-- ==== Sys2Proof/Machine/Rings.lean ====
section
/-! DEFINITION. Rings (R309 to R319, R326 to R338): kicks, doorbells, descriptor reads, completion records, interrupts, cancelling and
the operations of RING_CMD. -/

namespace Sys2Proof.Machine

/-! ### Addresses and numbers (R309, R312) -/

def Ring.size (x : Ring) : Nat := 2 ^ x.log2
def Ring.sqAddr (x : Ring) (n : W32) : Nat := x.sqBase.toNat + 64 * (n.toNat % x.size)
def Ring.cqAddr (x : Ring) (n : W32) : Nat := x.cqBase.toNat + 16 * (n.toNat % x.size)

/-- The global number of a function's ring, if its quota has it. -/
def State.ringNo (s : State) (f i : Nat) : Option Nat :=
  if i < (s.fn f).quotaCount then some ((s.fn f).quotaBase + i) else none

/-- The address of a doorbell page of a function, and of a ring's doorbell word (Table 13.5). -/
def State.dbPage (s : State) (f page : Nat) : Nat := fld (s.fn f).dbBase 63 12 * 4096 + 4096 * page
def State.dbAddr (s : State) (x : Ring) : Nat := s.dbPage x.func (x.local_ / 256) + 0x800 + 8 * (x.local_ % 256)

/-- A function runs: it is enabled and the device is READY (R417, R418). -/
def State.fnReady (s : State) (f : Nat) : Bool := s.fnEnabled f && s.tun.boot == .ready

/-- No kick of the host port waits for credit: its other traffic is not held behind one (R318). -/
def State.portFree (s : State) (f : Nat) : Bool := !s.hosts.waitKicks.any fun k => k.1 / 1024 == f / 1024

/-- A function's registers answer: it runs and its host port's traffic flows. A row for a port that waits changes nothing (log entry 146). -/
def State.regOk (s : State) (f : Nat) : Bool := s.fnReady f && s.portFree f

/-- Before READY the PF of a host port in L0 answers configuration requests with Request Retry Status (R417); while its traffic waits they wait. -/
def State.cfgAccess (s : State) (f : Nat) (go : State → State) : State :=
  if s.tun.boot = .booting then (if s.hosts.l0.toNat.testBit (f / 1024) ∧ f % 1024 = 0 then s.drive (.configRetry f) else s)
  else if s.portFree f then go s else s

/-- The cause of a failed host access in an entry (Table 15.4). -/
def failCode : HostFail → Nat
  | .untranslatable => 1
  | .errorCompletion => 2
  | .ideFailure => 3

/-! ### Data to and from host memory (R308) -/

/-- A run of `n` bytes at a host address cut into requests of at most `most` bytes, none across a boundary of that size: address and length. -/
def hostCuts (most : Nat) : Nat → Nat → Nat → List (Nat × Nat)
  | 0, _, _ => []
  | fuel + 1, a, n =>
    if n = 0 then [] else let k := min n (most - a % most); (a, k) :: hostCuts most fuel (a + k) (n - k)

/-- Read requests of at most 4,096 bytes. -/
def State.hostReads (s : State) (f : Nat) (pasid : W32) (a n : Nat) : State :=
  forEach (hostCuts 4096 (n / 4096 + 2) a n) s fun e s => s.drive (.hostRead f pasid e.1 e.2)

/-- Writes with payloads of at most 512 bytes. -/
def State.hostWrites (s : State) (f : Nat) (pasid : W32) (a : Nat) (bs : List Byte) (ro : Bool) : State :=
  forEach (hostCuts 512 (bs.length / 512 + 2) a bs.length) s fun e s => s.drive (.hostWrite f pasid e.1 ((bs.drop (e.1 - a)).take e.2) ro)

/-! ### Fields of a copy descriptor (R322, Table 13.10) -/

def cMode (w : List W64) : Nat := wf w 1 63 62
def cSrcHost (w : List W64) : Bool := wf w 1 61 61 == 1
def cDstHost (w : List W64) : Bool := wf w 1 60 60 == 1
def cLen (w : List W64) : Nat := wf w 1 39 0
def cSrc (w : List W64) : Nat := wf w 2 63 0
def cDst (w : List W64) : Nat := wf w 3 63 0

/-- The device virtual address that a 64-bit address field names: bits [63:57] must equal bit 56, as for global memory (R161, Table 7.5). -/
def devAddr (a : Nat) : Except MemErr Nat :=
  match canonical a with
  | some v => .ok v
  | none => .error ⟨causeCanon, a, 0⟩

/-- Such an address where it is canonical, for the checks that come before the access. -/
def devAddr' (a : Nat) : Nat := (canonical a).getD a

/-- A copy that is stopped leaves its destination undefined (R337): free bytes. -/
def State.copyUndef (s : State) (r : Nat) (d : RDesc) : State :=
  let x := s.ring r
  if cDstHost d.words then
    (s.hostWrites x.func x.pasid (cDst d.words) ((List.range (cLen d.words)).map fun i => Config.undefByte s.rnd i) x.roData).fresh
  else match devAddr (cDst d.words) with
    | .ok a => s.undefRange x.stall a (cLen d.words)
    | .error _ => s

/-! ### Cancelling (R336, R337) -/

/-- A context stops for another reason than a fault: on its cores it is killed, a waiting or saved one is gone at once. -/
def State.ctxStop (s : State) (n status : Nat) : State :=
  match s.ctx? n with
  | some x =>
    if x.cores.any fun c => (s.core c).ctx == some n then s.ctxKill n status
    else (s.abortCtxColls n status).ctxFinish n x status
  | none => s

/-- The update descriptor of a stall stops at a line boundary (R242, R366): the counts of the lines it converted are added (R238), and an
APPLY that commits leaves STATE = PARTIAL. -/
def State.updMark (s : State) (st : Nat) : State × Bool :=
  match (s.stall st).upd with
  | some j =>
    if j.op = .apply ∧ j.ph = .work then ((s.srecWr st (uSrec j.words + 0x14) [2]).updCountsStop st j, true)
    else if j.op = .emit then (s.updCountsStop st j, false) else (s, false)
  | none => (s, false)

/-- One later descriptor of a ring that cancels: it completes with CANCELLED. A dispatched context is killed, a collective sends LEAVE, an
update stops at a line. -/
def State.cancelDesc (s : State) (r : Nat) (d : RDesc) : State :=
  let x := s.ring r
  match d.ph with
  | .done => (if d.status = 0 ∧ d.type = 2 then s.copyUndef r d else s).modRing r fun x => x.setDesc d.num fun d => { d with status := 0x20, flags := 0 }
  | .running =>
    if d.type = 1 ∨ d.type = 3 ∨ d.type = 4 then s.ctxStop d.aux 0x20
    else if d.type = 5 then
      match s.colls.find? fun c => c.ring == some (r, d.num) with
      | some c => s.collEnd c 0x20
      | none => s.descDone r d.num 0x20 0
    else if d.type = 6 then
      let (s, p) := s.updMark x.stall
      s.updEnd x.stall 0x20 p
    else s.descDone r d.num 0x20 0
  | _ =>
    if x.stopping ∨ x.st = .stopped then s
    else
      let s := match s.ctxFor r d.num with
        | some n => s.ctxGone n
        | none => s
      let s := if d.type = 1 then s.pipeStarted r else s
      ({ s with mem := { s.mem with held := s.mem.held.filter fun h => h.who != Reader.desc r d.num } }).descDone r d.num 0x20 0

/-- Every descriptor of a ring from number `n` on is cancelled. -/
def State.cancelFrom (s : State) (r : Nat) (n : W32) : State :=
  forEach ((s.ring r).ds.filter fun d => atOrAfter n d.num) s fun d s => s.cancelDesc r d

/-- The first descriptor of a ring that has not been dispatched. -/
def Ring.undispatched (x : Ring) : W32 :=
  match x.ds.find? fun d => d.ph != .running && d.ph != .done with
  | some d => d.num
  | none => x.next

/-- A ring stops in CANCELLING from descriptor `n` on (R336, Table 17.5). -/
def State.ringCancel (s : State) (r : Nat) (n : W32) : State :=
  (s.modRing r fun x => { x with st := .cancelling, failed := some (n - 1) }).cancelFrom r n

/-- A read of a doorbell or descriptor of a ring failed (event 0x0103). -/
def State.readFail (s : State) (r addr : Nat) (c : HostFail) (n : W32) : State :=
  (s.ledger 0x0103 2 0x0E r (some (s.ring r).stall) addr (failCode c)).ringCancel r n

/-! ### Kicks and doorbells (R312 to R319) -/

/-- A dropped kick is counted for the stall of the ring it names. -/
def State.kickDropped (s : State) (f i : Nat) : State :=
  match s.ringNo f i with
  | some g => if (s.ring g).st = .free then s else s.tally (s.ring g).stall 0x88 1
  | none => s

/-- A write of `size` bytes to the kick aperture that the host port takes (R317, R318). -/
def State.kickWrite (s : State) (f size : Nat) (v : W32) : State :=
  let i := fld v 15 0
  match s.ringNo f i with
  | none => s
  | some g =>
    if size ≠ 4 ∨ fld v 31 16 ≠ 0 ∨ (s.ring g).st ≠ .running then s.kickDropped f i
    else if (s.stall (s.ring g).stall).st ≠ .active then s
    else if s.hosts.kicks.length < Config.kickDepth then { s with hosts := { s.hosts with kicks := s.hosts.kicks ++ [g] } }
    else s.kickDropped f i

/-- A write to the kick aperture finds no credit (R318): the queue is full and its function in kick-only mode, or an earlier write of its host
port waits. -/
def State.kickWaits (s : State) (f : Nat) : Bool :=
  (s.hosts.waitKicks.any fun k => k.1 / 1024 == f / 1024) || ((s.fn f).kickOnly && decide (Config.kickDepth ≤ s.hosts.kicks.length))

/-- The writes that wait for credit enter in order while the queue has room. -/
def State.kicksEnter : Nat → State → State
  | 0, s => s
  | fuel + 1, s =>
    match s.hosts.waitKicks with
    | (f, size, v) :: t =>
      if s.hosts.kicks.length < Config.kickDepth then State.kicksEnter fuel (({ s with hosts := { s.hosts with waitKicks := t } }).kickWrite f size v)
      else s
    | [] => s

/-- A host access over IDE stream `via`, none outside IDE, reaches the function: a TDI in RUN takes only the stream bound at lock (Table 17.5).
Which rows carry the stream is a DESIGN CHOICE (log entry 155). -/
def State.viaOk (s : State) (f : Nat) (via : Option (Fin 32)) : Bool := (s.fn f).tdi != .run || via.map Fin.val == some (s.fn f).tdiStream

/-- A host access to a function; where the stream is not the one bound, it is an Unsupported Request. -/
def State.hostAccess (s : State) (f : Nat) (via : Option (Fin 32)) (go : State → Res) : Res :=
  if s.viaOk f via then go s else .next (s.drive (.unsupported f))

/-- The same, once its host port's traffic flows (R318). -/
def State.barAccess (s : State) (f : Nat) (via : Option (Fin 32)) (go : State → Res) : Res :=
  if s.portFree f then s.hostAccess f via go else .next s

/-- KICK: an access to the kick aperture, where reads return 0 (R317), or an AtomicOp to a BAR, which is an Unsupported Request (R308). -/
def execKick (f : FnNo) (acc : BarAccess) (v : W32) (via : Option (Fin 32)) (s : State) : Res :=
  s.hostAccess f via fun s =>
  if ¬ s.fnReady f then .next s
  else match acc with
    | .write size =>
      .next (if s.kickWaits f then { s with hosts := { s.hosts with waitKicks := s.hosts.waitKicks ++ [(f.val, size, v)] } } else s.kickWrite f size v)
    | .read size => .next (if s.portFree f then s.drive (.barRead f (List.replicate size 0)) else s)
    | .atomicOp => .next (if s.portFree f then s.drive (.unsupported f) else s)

■ ■ ■ ■ ■

■ **What this task involves**
List every line above that holds the word "cancelDesc".

■ **Exercise answer**
def State.cancelDesc (s : State) (r : Nat) (d : RDesc) : State :=
  forEach ((s.ring r).ds.filter fun d => atOrAfter n d.num) s fun d s => s.cancelDesc r d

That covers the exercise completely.